In color printing, print registration is the layering of printed patterns to form a multicolor pattern. Registration error is the "position misalignment in the overlapped patterns." Machine components such as the print cylinder, doctor blade assembly, printing plates, stress/friction and more, affect the registration of the machine.  Inconsistencies among these components can cause the printing press to fall out of registration; that is when press operators will begin to see defects in their print. There are many different ways to achieve proper registration, many of which employ the alignment of registration marks (pictured right). Many press manufacturers have installed automatic register systems to assist the operator in getting the print back into proper alignment.

Purpose
When printing an image or a package of some sort that has more than one color, it is necessary to print each color separately and ensure each color overlaps the others precisely. If this is not done, the finished image will look fuzzy, blurred or "out of register" (see image to right). If one or more print units, plate or other print component is out of registration, the result can be printed colors in the wrong areas, overprint or white space. With proper registration, there will be no white space, out of margin colors, or confusing overlap of images in the print.
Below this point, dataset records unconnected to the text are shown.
-- ==== Sys2Proof/Machine/State.lean ====
section
/-! DEFINITION. The state of the block as plain data (spec/10_state.md R20 to R37), the reasons a step could
stop, and the state after reset. INVENTORY.md, '## State', lists every field with its rule and reset value. -/

namespace Sys2Proof.Machine

/-- `MODE` (R31). The register has 2 bits; value 3 is never reached and is not representable (U12). -/
inductive Mode where
  /-- 0 IDLE: no stream open; the table may be changed. -/
  | idle
  /-- 1 PACK: a pack stream is open. -/
  | pack
  /-- 2 DECODE: a decode stream is open. -/
  | decode
  deriving DecidableEq, Repr

/-- The contents of `FAULT` (R30, R200). The register has 4 bits; codes 8 to 15 are never produced and are not
representable (U12). -/
inductive FaultCode where
  /-- 0: no fault recorded. -/
  | noFault
  /-- 1: the word's OP is none of the eleven opcodes (R201). -/
  | illegalCommand
  /-- 2: a command in a MODE that does not admit it, or MBIT or MEND while a byte is held (R202). -/
  | sequence
  /-- 3: LEN = 0 or LEN > LMAX (R203). -/
  | badLength
  /-- 4: another symbol already holds the codeword (R204). -/
  | duplicateCodeword
  /-- 5: PUTSYM of a symbol with no valid entry (R205). -/
  | unknownSymbol
  /-- 6: a padding count the stream cannot have (R206). -/
  | badPadding
  /-- 7: the stream ended with bits in the matcher's buffer (R207). -/
  | unknownCodeword
  deriving DecidableEq, Repr

/-- A valid table entry: `tlen[s]` (8 bits) and `tcw[s]` (LMAX bits) (R20, R34). -/
structure Entry where
  tlen : Byte
  tcw : Codeword
  deriving DecidableEq, Repr

/-- The codeword table, indexed by the symbol (R33, R51). `none` is `tv[s] = 0`; then `tlen[s]` and `tcw[s]`
have no value, as R37 and U13 allow (notes/assumptions/6.md). -/
abbrev Table := Vector (Option Entry) 256

/-- One item of the packer's output stream `BOUT`: 8 data bits and the `last` mark (R11, R52). -/
structure BoutItem where
  data : Byte
  last : Bool
  deriving DecidableEq, Repr

/-- What the host may do next: present a command word, or assert hardware reset between commands (R12, R232). -/
inductive HostEvent where
  | command (w : CmdWord)
  | hardwareReset
  deriving DecidableEq, Repr

/-- The state of the block, and beside it the configuration, the events the host has yet to present and the
two output traces. -/
structure State where
  /-- The configuration, LMAX (R5). Not state of the block: no step writes it (notes/assumptions/1.md). -/
  cfg : Config
  /-- Packer: the partial byte being filled (R21). -/
  acc : Byte
  /-- Packer: number of stream bits in `acc`, 0 to 7 (R22). -/
  cnt : BitVec 3
  /-- Unpacker: the body byte received and not yet released (R23). -/
  hold : Byte
  /-- Unpacker: `hold_v`, `hold` holds an unreleased byte (R23). -/
  holdV : Bool
  /-- Matcher: the accumulated bits, first at bit 0 (R24). -/
  mbuf : Codeword
  /-- Matcher: number of bits in `mbuf`, 0 to LMAX (R25). -/
  mlen : Byte
  /-- Matcher: `mbuf` is full and unmatched; later bits are dropped (R26). -/
  movf : Bool
  /-- `MODE` (R31). -/
  mode : Mode
  /-- `FAULT` (R30). -/
  fault : FaultCode
  /-- The 256 entries `tv`, `tlen`, `tcw` (R33). -/
  table : Table
  /-- The host's events to come, next first (R12; notes/assumptions/3.md). -/
  pending : List HostEvent
  /-- The trace of the packer's output, oldest first (R11). -/
  bout : List BoutItem
  /-- The trace of the decoder's output symbols, oldest first (R11). -/
  sout : List Symbol
  deriving DecidableEq, Repr

/-- Reasons the machine would stop with a fault of the host's interface. There is none: a fault of the block
writes `FAULT` and the block goes on (R210, R211), which is a next state (notes/assumptions/9.md). Safe: no
behaviour is cut off. -/
inductive Fault where
  deriving DecidableEq, Repr

/-- Reasons a step would have no meaning. -/
inductive Refusal where
  /-- An instruction without a meaning in this model, raised by an arm of `exec` only. No arm raises it: every
  command has its meaning. Safe: it would only stop a run. -/
  | notModelled (mnemonic : String)
  deriving DecidableEq, Repr

/-- The block right after reset (R37, R230): every register 0, IDLE, no fault, an empty table. LMAX is the
default 255 (R5), the output traces start empty (R11) and the host has presented nothing yet. -/
def State.reset : State where
  cfg := Config.default
  acc := 0
  cnt := 0
  hold := 0
  holdV := false
  mbuf := 0
  mlen := 0
  movf := false
  mode := .idle
  fault := .noFault
  table := Vector.replicate 256 none
  pending := []
  bout := []
  sout := []

end Sys2Proof.Machine
end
To help line the colors up correctly, a registration system is necessary.

Remedies

Trapping
A remedy for slight misregistration is trapping. Trapping is a method of adjusting areas where two distinct, adjacent colors meet so that press misregistration won't cause white spaces. Where two colours abut, the lighter colour is slightly expanded into the darker to create an overlap. This yields a darker outline, which is considered less objectionable than a white gap. A major exception to this is the case when opaque (colors that completely obscure colors printed beneath them) spot colors are used. Other colors, regardless of their relative luminance, are always trapped to (spread under) these spot colors. If several of these spot colors are used (a common practice in the packaging market), the order of printing layers rather than luminance is the decisive element: the first color to be printed is spread under the next color. The trap width is dictated by the maximum amount of misregistration of the entire workflow up to the press.

Overprinting
Black ink is set to "overprint" colors in the background. The difference is not visible since the lighter color is spread underneath the—almost—opaque black.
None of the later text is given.